Parameters assessed:
- Hemodynamic data: The hemodynamic variables as HR, MAP and Spo2 were assessed. The
parameters were recorded preoperatively just before the block as a baseline value, at
5,10,20,30,60, 90 minutes during the operative time and at 1,2,4,6,9 and 12 hours after
the end of the operation.
- Sensory block was assessed by pinprick test using a 3-point scale [16] Grade 0 = normal
sensation, Grade 1 = loss of sensation of pinprick (analgesia), and Grade 2 = loss of
sensation of touch (anesthesia).
- Motor block was determined by thumb abduction (radial nerve), thumb adduction (ulnar
nerve), thumb opposition (median nerve), and flexion of elbow (musculocutaneous nerve)
according to the modified Bromage 3 point scale: Grade 0: Normal motor function with
full flexion and extension of elbow, wrist, and fingers.
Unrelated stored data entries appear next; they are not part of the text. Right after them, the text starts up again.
theorem Keeps.doKilnSliceDone {s s' : State} {d x : Nat} {r : BistResult} (hs : Keeps s s') :
    Keeps s (s'.doKilnSliceDone d x r) := .ite (.ite hs.p5Note.upd hs.p5Note) (.ite hs.sliceOutcome hs)

theorem Keeps.abortSlices {s s' : State} {d : Nat} (hs : Keeps s s') : Keeps s (s'.abortSlices d) := by
  unfold State.abortSlices
  refine .foldl hs fun _ _ hu => ?_
  extract_lets _ _ s1
  have hs1 : Keeps s s1 := hu.upd.bump.makeDue
  split
  · exact hs1.clearCore.applyLate.endSlice
  · exact hs1

theorem Keeps.sweepSegment {s s' : State} {d g : Nat} (hs : Keeps s s') : Keeps s (s'.sweepSegment d g) :=
  .foldl hs (fun _ _ hu => .ite hu.bump.upd hu.foundBad.condition)

theorem Keeps.substitute {s s' : State} {d : Nat} {rows : List (Fin 16 × Nat)} (hs : Keeps s s') :
    Keeps s (s'.substitute d rows).1 := .foldl_fst hs (fun _ _ hu => hu.setReg.fst)

theorem Keeps.forgetWords {s s' : State} {d g : Nat} (hs : Keeps s s') : Keeps s (s'.forgetWords d g) := .ite hs hs.upd

theorem Keeps.rowsNote {s s' : State} {d g : Nat} {rows : List (Fin 16 × Nat)} (hs : Keeps s s') :
    Keeps s (s'.rowsNote d g rows) := .ite hs hs.condition

theorem Keeps.marchSegment {s s' : State} {d g : Nat} {rows : List (Fin 16 × Nat)} (hs : Keeps s s') :
    Keeps s (s'.marchSegment d g rows) := by
  unfold State.marchSegment
  split
  next e => exact .forgetWords (.watchClean (.setReg (.setReg (.rowsNote (.of_fst hs.substitute e)))))
  next u e =>
    have hu : Keeps s u := .of_fst hs.substitute e
    exact hu.watchForget.forgetWords.setReg.setReg.kilnFailure

theorem Keeps.doSegmentTest {s s' : State} {d g : Nat} {badRows : List (Fin 16 × Nat)} (hs : Keeps s s') :
    Keeps s (s'.doSegmentTest d g badRows) := by
  unfold State.doSegmentTest
  extract_lets s1 _ _ _ _ s2
  have hs1 : Keeps s s1.1 := hs.substitute
  have hs2 : Keeps s s2 := hs.undue.sweepSegment
  exact .ite (.p5Note (.ite hs1.rowsNote hs1)) (.ite hs (.ite hs.undue.setReg.upd hs2.marchSegment))

theorem Keeps.doSegmentRetry {s s' : State} {d g : Nat} (hs : Keeps s s') : Keeps s (s'.doSegmentRetry d g) :=
  .ite hs.upd.makeDue hs

theorem Keeps.writeKilnRequest {s s' : State} {v : Nat} (hs : Keeps s s') : Keeps s (s'.writeKilnRequest v).1 := by
  unfold State.writeKilnRequest
  extract_lets _ _ _ s1
  have hs1 : Keeps s s1 := hs.makeDue
  split
  · exact .ite_fst hs (.ite_fst hs (.ite_fst hs (.fst (.ite hs1.forceSlice hs1))))
  · exact .ite_fst hs (.ite_fst hs (.ite_fst hs hs.makeDue.fst))
  · exact .ite_fst hs (.ite_fst hs hs.makeDue.fst)
  · exact .ite_fst hs (.ite_fst hs hs.makeDue.fst)
  · exact hs

end Sys2Proof.Machine
end

section
/-! O54, O55: the operations of Machine/Power keep the queue and the canonical form of memory. -/

namespace Sys2Proof.Machine

theorem Keeps.modPower {s s' : State} {f : Power → Power} (hs : Keeps s s') : Keeps s (s'.modPower f) := hs.upd

theorem Keeps.sessionNote {s s' : State} {x : Session} {st : Status} {cause : Nat} (hs : Keeps s s') :
    Keeps s (s'.sessionNote x st cause) := hs.record

theorem Keeps.closeSessions {s s' : State} {f : Session → Bool} {cause : Nat} (hs : Keeps s s') :
    Keeps s (s'.closeSessions f cause) := .setReg (.foldl hs.upd (fun _ _ hu => hu.sessionNote))

theorem Keeps.releaseHalts {s s' : State} (hs : Keeps s s') : Keeps s s'.releaseHalts := hs.upd

theorem Keeps.endUnlock {s s' : State} {status : Status} (hs : Keeps s s') : Keeps s (s'.endUnlock status) :=
  .ite hs (.releaseHalts (.foldl hs.flushMerge.upd.record.setReg (fun _ _ hu => hu.setReg)))

theorem Keeps.afterReset {s s' : State} (hs : Keeps s s') : Keeps s s'.afterReset := by
  have hr : ∀ t : State, t.pending = s'.pending → t.mem = [] → Keeps s t := fun t hp hm =>
    ⟨hp.trans hs.1, fun _ => hm ▸ reset_mem_wf⟩
  unfold State.afterReset
  exact .ite (.setReg (hr _ rfl rfl)) (hr _ rfl rfl)

theorem Keeps.moduleReset {s s' : State} (hs : Keeps s s') : Keeps s s'.moduleReset :=
  hs.endUnlock.closeSessions.afterReset

theorem Keeps.abortAll {s s' : State} (hs : Keeps s s') : Keeps s s'.abortAll :=
  .foldl (.foldl hs (fun _ _ hu => hu.endRun)) (fun _ _ hu => hu.endSaved)

theorem Keeps.quiesce {s s' : State} {latch : Bool} (hs : Keeps s s') : Keeps s (s'.quiesce latch) :=
  .moduleReset (.bump (.condition (.ite hs.abortAll.setReg hs.abortAll)))

theorem Keeps.endDie {s s' : State} {d : Nat} {st : Status} (hs : Keeps s s') : Keeps s (s'.endDie d st) := by
  unfold State.endDie
  refine .foldl (.foldl hs fun u e hu => ?_) fun _ _ hu => hu.endSaved
  extract_lets
  split
  · exact hu.loadFails
  · exact .ite hu.endRun hu

theorem Keeps.takeover {s s' : State} (hs : Keeps s s') : Keeps s s'.takeover := by
  unfold State.takeover
  extract_lets s1 _ s2 s3 s4
  have hs1 : Keeps s s1 := hs.endUnlock.closeSessions
  have hs2 : Keeps s s2 := hs1.setReg.setReg.bump
  have hs3 : Keeps s s3 := .foldl hs2 (fun _ _ hu => .ite hu.qpError hu)
  have hs4 : Keeps s s4 := .foldl hs3 (fun _ _ hu => .ite hu hu.intakeVoid)
  exact .ite hs.quiesce (.ite hs4.setReg.modPower hs4)

theorem Keeps.fenceDie {s s' : State} {u : Nat} (hs : Keeps s s') : Keeps s (s'.fenceDie u) := by
  unfold State.fenceDie
  extract_lets _ s1 _ _ s2
  have hs1 : Keeps s s1 := hs.modPower.condition
  have hs2 : Keeps s s2 := hs1.setReg
  exact .ite hs (.ite hs1.upd.bump.setReg.endDie (.ite (.ite hs2 (.foldl hs2 (fun _ _ hu => .ite hu
      hu.retireChannel))) (.ite (.foldl hs1.setReg (fun _ _ hu => hu.portDown)) (.ite hs1.takeover hs1.setReg))))

theorem Keeps.doDieCheck {s s' : State} {u : Nat} {ok : Bool} (hs : Keeps s s') : Keeps s (s'.doDieCheck u ok) :=
  .ite hs (.ite hs.undue.modPower.p5Note (.ite hs.undue.p5Note.fenceDie hs.undue.modPower))

theorem Keeps.doLoopback {s s' : State} {x k : Nat} {ok : Bool} (hs : Keeps s s') : Keeps s (s'.doLoopback x k ok) := by
  unfold State.doLoopback
  extract_lets _ s1 _ s2 s3
  have hs1 : Keeps s s1 := hs.p5Note.undue
  have hs2 : Keeps s s2 := hs1.upd
  have hs3 : Keeps s s3 := .ite hs2.setReg hs2
  exact .ite hs (.ite hs1 hs3.condition)

theorem Keeps.beginPoint {s s' : State} {d : Nat} {ceilingFell : Bool} (hs : Keeps s s') :
    Keeps s (s'.beginPoint d ceilingFell) := by
  unfold State.beginPoint
  extract_lets _ _ put s1
  have hput : ∀ u, Keeps s u → Keeps s (put u) := fun _ hu => hu.modPower
  have hs1 : Keeps s s1 := hput _ hs
  exact .ite (.foldl (hput _ hs) (fun _ _ hu => hu.askGovernor)) (.ite (.ite hs1.setReg hs1) hs)

theorem Keeps.opUpdate {s s' : State} {d : Nat} (hs : Keeps s s') : Keeps s (s'.opUpdate d) := .ite hs hs.beginPoint

theorem Keeps.endMove {s s' : State} {d : Nat} (hs : Keeps s s') : Keeps s (s'.endMove d) := hs.modPower.opUpdate

theorem Keeps.writeOpTarget {s s' : State} {d v : Nat} (hs : Keeps s s') : Keeps s (s'.writeOpTarget d v).1 :=
  hs.setReg.opUpdate.fst

theorem Keeps.moveLocked {s s' : State} {d : Nat} (hs : Keeps s s') : Keeps s (s'.moveLocked d) := by
  unfold State.moveLocked
  split
  · exact hs
  · exact .ite hs (.ite hs.modPower.setReg hs.modPower)

theorem Keeps.doSettled {s s' : State} {d : Nat} (hs : Keeps s s') : Keeps s (s'.doSettled d) := by
  unfold State.doSettled
  split
  · exact hs
  · exact .ite hs.setReg.endMove hs

theorem Keeps.setCeiling {s s' : State} {d : Nat} (hs : Keeps s s') : Keeps s (s'.setCeiling d) := by
  unfold State.setCeiling
  extract_lets _ _ _ s1 s2
  have hs1 : Keeps s s1 := hs.setReg
  have hs2 : Keeps s s2 := hs1.bump.abortSlices
  split
  · split
    · exact hs2
    · split
      · exact .ite hs2.upd.modPower.beginPoint hs2
      · exact hs2.beginPoint
  · exact .ite hs1.opUpdate hs1

theorem Keeps.doWindow {s s' : State} (hs : Keeps s s') : Keeps s s'.doWindow := hs.modPower.govern

theorem Keeps.doGate {s s' : State} {d g : Nat} (hs : Keeps s s') : Keeps s (s'.doGate d g) := .ite hs.setReg.modPower hs

theorem Keeps.thermalShutdown {s s' : State} (hs : Keeps s s') : Keeps s s'.thermalShutdown := hs.bump.quiesce

theorem Keeps.doThermal {s s' : State} {u : Nat} {t : Int} (hs : Keeps s s') : Keeps s (s'.doThermal u t) := by
  unfold State.doThermal
  extract_lets _ s1 _ s2 s3
  have hs1 : Keeps s s1 := hs.setReg
  have hs2 : Keeps s s2 := hs1.modPower.setCeiling
  have hs3 : Keeps s s3 := .ite hs.setReg (.ite hs.setReg hs.setReg)
  exact .ite hs (.ite (.ite hs2.thermalShutdown hs2) (.ite hs3.thermalShutdown hs3))

theorem Keeps.ceilings {s s' : State} (hs : Keeps s s') : Keeps s s'.ceilings :=
  .foldl hs (fun _ _ hu => .ite hu hu.setCeiling)

theorem Keeps.lowInput {s s' : State} {low : Bool} (hs : Keeps s s') : Keeps s (s'.lowInput low) :=
  .ceilings (.ite hs.setReg.condition.bump hs.setReg.condition)

theorem Keeps.average {s s' : State} {mv ma : Int} (hs : Keeps s s') : Keeps s (s'.average mv ma).1 := by
  unfold State.average
  extract_lets s1 _ _ s2
  have hs1 : Keeps s s1 := hs.setReg.setReg
  have hs2 : Keeps s s2 := hs1.modPower
  exact .ite_fst hs2.lowInput.fst (.ite_fst hs2.lowInput.fst hs2)

theorem Keeps.clockPort {s s' : State} (hs : Keeps s s') : Keeps s s'.clockPort := by
  unfold State.clockPort
  split <;> exact hs.setReg.modPower

theorem Keeps.leaveP0 {s s' : State} (hs : Keeps s s') : Keeps s s'.leaveP0 := .ite hs.setPhase.clockPort hs

theorem Keeps.enterP2 {s s' : State} (hs : Keeps s s') : Keeps s s'.enterP2 := hs.upd.setPhase

theorem Keeps.refStable {s s' : State} (hs : Keeps s s') : Keeps s s'.refStable :=
  .enterP2 (.ite hs.setReg.condition hs.setReg.modPower)

theorem Keeps.refDone {s s' : State} {p : Nat} (hs : Keeps s s') : Keeps s (s'.refDone p) := by
  unfold State.refDone
  extract_lets s1 s2 s3
  have hs3 : Keeps s s3 := hs.setReg.setReg.bump.condition.modPower
  exact hs3.upd

theorem Keeps.relocked {s s' : State} (hs : Keeps s s') : Keeps s s'.relocked := by
  unfold State.relocked
  split
  · exact .ite hs.refDone hs
  · exact hs

theorem Keeps.loseRef {s s' : State} (hs : Keeps s s') : Keeps s s'.loseRef :=
  .ite hs.setReg.modPower.upd hs.setReg.modPower

theorem Keeps.doRefLoss {s s' : State} (hs : Keeps s s') : Keeps s s'.doRefLoss := .ite hs.loseRef hs

theorem Keeps.switchTo {s s' : State} {p : Nat} (hs : Keeps s s') : Keeps s (s'.switchTo p) := hs.setReg.modPower

theorem Keeps.doCandidate {s s' : State} {p count : Nat} (hs : Keeps s s') : Keeps s (s'.doCandidate p count) :=
  .ite (.ite hs.switchTo hs.modPower.upd) (.ite (.ite hs.switchTo hs.modPower) hs)

theorem Keeps.doPllStable {s s' : State} {u : Nat} (hs : Keeps s s') : Keeps s (s'.doPllStable u) := by
  unfold State.doPllStable
  extract_lets s1
  have hs1 : Keeps s s1 := hs.modPower
  exact .ite (.ite (.ite hs1.refStable hs1) hs1.relocked) (.ite hs.moveLocked hs)

theorem Keeps.doPllTimeout {s s' : State} {u : Nat} (hs : Keeps s s') : Keeps s (s'.doPllTimeout u) := by
  unfold State.doPllTimeout
  split
  · exact hs
  · split
    · exact hs.fenceDie.relocked
    · split
      · exact .ite hs hs.fenceDie
      · exact hs

theorem Keeps.doHoldover {s s' : State} (hs : Keeps s s') : Keeps s s'.doHoldover := .ite hs.quiesce hs

theorem Keeps.writeRefCtl {s s' : State} {n : Nat} (hs : Keeps s s') : Keeps s (s'.writeRefCtl n).1 := by
  unfold State.writeRefCtl
  split
  · exact hs
  · exact .ite_fst hs hs.modPower.fst

theorem Keeps.doLinkUp {s s' : State} {p : Nat} (hs : Keeps s s') : Keeps s (s'.doLinkUp p) :=
  .ite hs (.ite hs.setReg.setReg.clockPort hs.setReg.setReg.leaveP0)

theorem Keeps.doLinkDown {s s' : State} {p : Nat} (hs : Keeps s s') : Keeps s (s'.doLinkDown p) := by
  unfold State.doLinkDown
  extract_lets s1 s2
  have hs1 : Keeps s s1 := hs.portLost.setReg
  have hs2 : Keeps s s2 := hs1.modPower
  exact .ite hs1.clockPort (.ite hs1.loseRef (.ite hs2.upd (.ite hs1.modPower hs1)))

theorem Keeps.doHeartbeat {s s' : State} (hs : Keeps s s') : Keeps s s'.doHeartbeat := .ite hs.modPower hs

theorem Keeps.doTakeover {s s' : State} (hs : Keeps s s') : Keeps s s'.doTakeover := .ite hs.takeover hs

theorem Keeps.toReset {s s' : State} (hs : Keeps s s') : Keeps s s'.toReset := .ite hs.moduleReset hs.quiesce

theorem Keeps.unlatch {s s' : State} (hs : Keeps s s') : Keeps s s'.unlatch := hs.setReg

theorem Keeps.doModReset {s s' : State} (hs : Keeps s s') : Keeps s s'.doModReset :=
  .ite hs.modPower hs.modPower.toReset.unlatch

theorem Keeps.doStbyLow {s s' : State} (hs : Keeps s s') : Keeps s s'.doStbyLow :=
  .ite hs.modPower hs.modPower.toReset.unlatch

theorem Keeps.doRelease {s s' : State} (hs : Keeps s s') : Keeps s s'.doRelease := hs.modPower.leaveP0

theorem Keeps.doStbyHigh {s s' : State} (hs : Keeps s s') : Keeps s s'.doStbyHigh := hs.modPower.leaveP0

theorem Keeps.doStandbyLoss {s s' : State} (hs : Keeps s s') : Keeps s s'.doStandbyLoss :=
  ⟨hs.1, fun _ => reset_mem_wf⟩

theorem Keeps.doStandbyOn {s s' : State} (hs : Keeps s s') : Keeps s s'.doStandbyOn := .ite hs hs.upd.modPower.leaveP0

theorem Keeps.writeBoot {s s' : State} {v : Nat} (hs : Keeps s s') : Keeps s (s'.writeBoot v) := hs.quiesce

theorem Keeps.rampCheck {s s' : State} (hs : Keeps s s') : Keeps s s'.rampCheck := .ite hs.setPhase hs

theorem Keeps.doRampDone {s s' : State} {u : Nat} (hs : Keeps s s') : Keeps s (s'.doRampDone u) :=
  .ite hs.modPower.rampCheck hs

theorem Keeps.doRampTimeout {s s' : State} {u : Nat} (hs : Keeps s s') : Keeps s (s'.doRampTimeout u) :=
  .ite hs.fenceDie.rampCheck hs

theorem Keeps.p5Die {s s' : State} {d : Nat} (hs : Keeps s s') : Keeps s (s'.p5Die d) := by
  unfold State.p5Die
  extract_lets _ s1 s2 s3
  have hs1 : Keeps s s1 := .foldl hs (fun _ _ hu => .ite hu (.ite hu.noteCoreResult.watchClean
      hu.noteCoreResult.kilnFailure.retirePos))
  have hs2 : Keeps s s2 := .foldl hs1 (fun _ _ hu => hu.mapCore)
  have hs3 : Keeps s s3 := hs2.setReg
  exact .foldl hs3 (fun _ _ hu => .ite hu.setReg.watchClean hu.setReg.setReg.kilnFailure.watchForget)

theorem Keeps.endP5 {s s' : State} {sigs : BitVec 24} (hs : Keeps s s') : Keeps s (s'.endP5 sigs) := by
  have hd : Keeps s (((List.range 64).filter s'.dieUp).foldl State.p5Die s') := .foldl hs fun _ _ hu => hu.p5Die
  unfold State.endP5
  exact .setPhase (.modPower (.setReg (.setReg (.updMem hd (wf_filter _)))))

theorem Keeps.enterP7 {s s' : State} (hs : Keeps s s') : Keeps s s'.enterP7 := by
  unfold State.enterP7
  extract_lets s1 s2 _ s3
  have hs1 : Keeps s s1 := hs.setPhase
  have hs2 : Keeps s s2 := .ite hs1.setReg hs1
  have hs3 : Keeps s s3 := .foldl hs2 (fun _ _ hu => hu.kdChange)
  exact .foldl hs3 (fun _ _ hu => hu.opUpdate)

theorem Keeps.p6Check {s s' : State} (hs : Keeps s s') : Keeps s s'.p6Check := .ite hs.enterP7 hs

theorem Keeps.enterP6 {s s' : State} (hs : Keeps s s') : Keeps s s'.enterP6 :=
  .ite hs.condition.enterP7 (.p6Check (.foldl hs (fun _ _ hu => hu.portUp)))

theorem Keeps.leaveP5 {s s' : State} (hs : Keeps s s') : Keeps s s'.leaveP5 := by
  unfold State.leaveP5
  split
  · exact hs.endP5.enterP6
  · exact hs.haltBoot

theorem Keeps.p5Check {s s' : State} (hs : Keeps s s') : Keeps s s'.p5Check := .ite hs.leaveP5 hs

theorem Keeps.doPhaseTimeout {s s' : State} (hs : Keeps s s') : Keeps s s'.doPhaseTimeout := by
  unfold State.doPhaseTimeout
  extract_lets
  split
  · exact hs
  · split
    · exact hs.setPhase.setReg.leaveP0
    · exact .ite hs.setReg.setPhase hs.haltBoot
    · exact .ite (.rampCheck (.foldl hs (fun _ _ hu => hu.fenceDie))) hs
    · exact .doZeroFill (.ite hs hs.doTraining)
    · exact hs.leaveP5
    · exact hs.enterP7
    · exact hs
Grade 1: Decreased motor
strength with the ability to move the fingers only. Grade 2: Complete motor block with
an inability to move the fingers [16].
- Onset time for sensory and motor block: the time interval between the end of local
anesthetic administration and complete sensory and motor block by min.
- Sensory block duration: the time interval between the complete sensory block and
complete resolution of anesthesia on all the nerves (score 0(
- Motor block duration: the time interval from complete motor block to complete recovery
of motor function of hand and forearm (grade 0) by hours.
- Visual analog scale (VAS): postoperative, the patients were familiarized with a 10-point
visual analog scale (VAS) ranged from 0 = no pain, up to 10 = the worse imaginable pain.
VAS was measured at 1, 2, 3, 6, 9, 12 hours. When it equals or >4 the investigators give
IM diclofenac sodium (75 mg amp) (Voltaren, Novartis Pharmaceuticals Corporation,
Switzerland).
- Time of first analgesic request: The time passed from supraclavicular brachial plexus
block to the patient's first request for analgesic medication by hours
- Total analgesic requirements in 24 hours) diclofenac consumption)
- Sedation score: was assessed according to the modified Ramsay Sedation Scale 1987(RSS)
from 1-6 as follows: 1 = anxious, agitated, restless; 2 = cooperative, oriented,
tranquil; 3 = responds to commands only; 4 = brisk response to light glabellar tap or
loud noise; 5 = sluggish response to light glabellar tap or loud noise; 6 = no response
[17].
- Adverse effects: any adverse effects such as hypotension (i.e. 20% decrease relative to
baseline), bradycardia (HR <60 beats/min), nausea, vomiting, hypoxemia (SpO2 <90%),
local hematoma, hemothorax, pneumothorax, recurrent laryngeal nerve block, intravascular
injection, Horner's syndrome and signs of local anesthetic toxicity were recorded during
the operation and for 12 hours postoperative.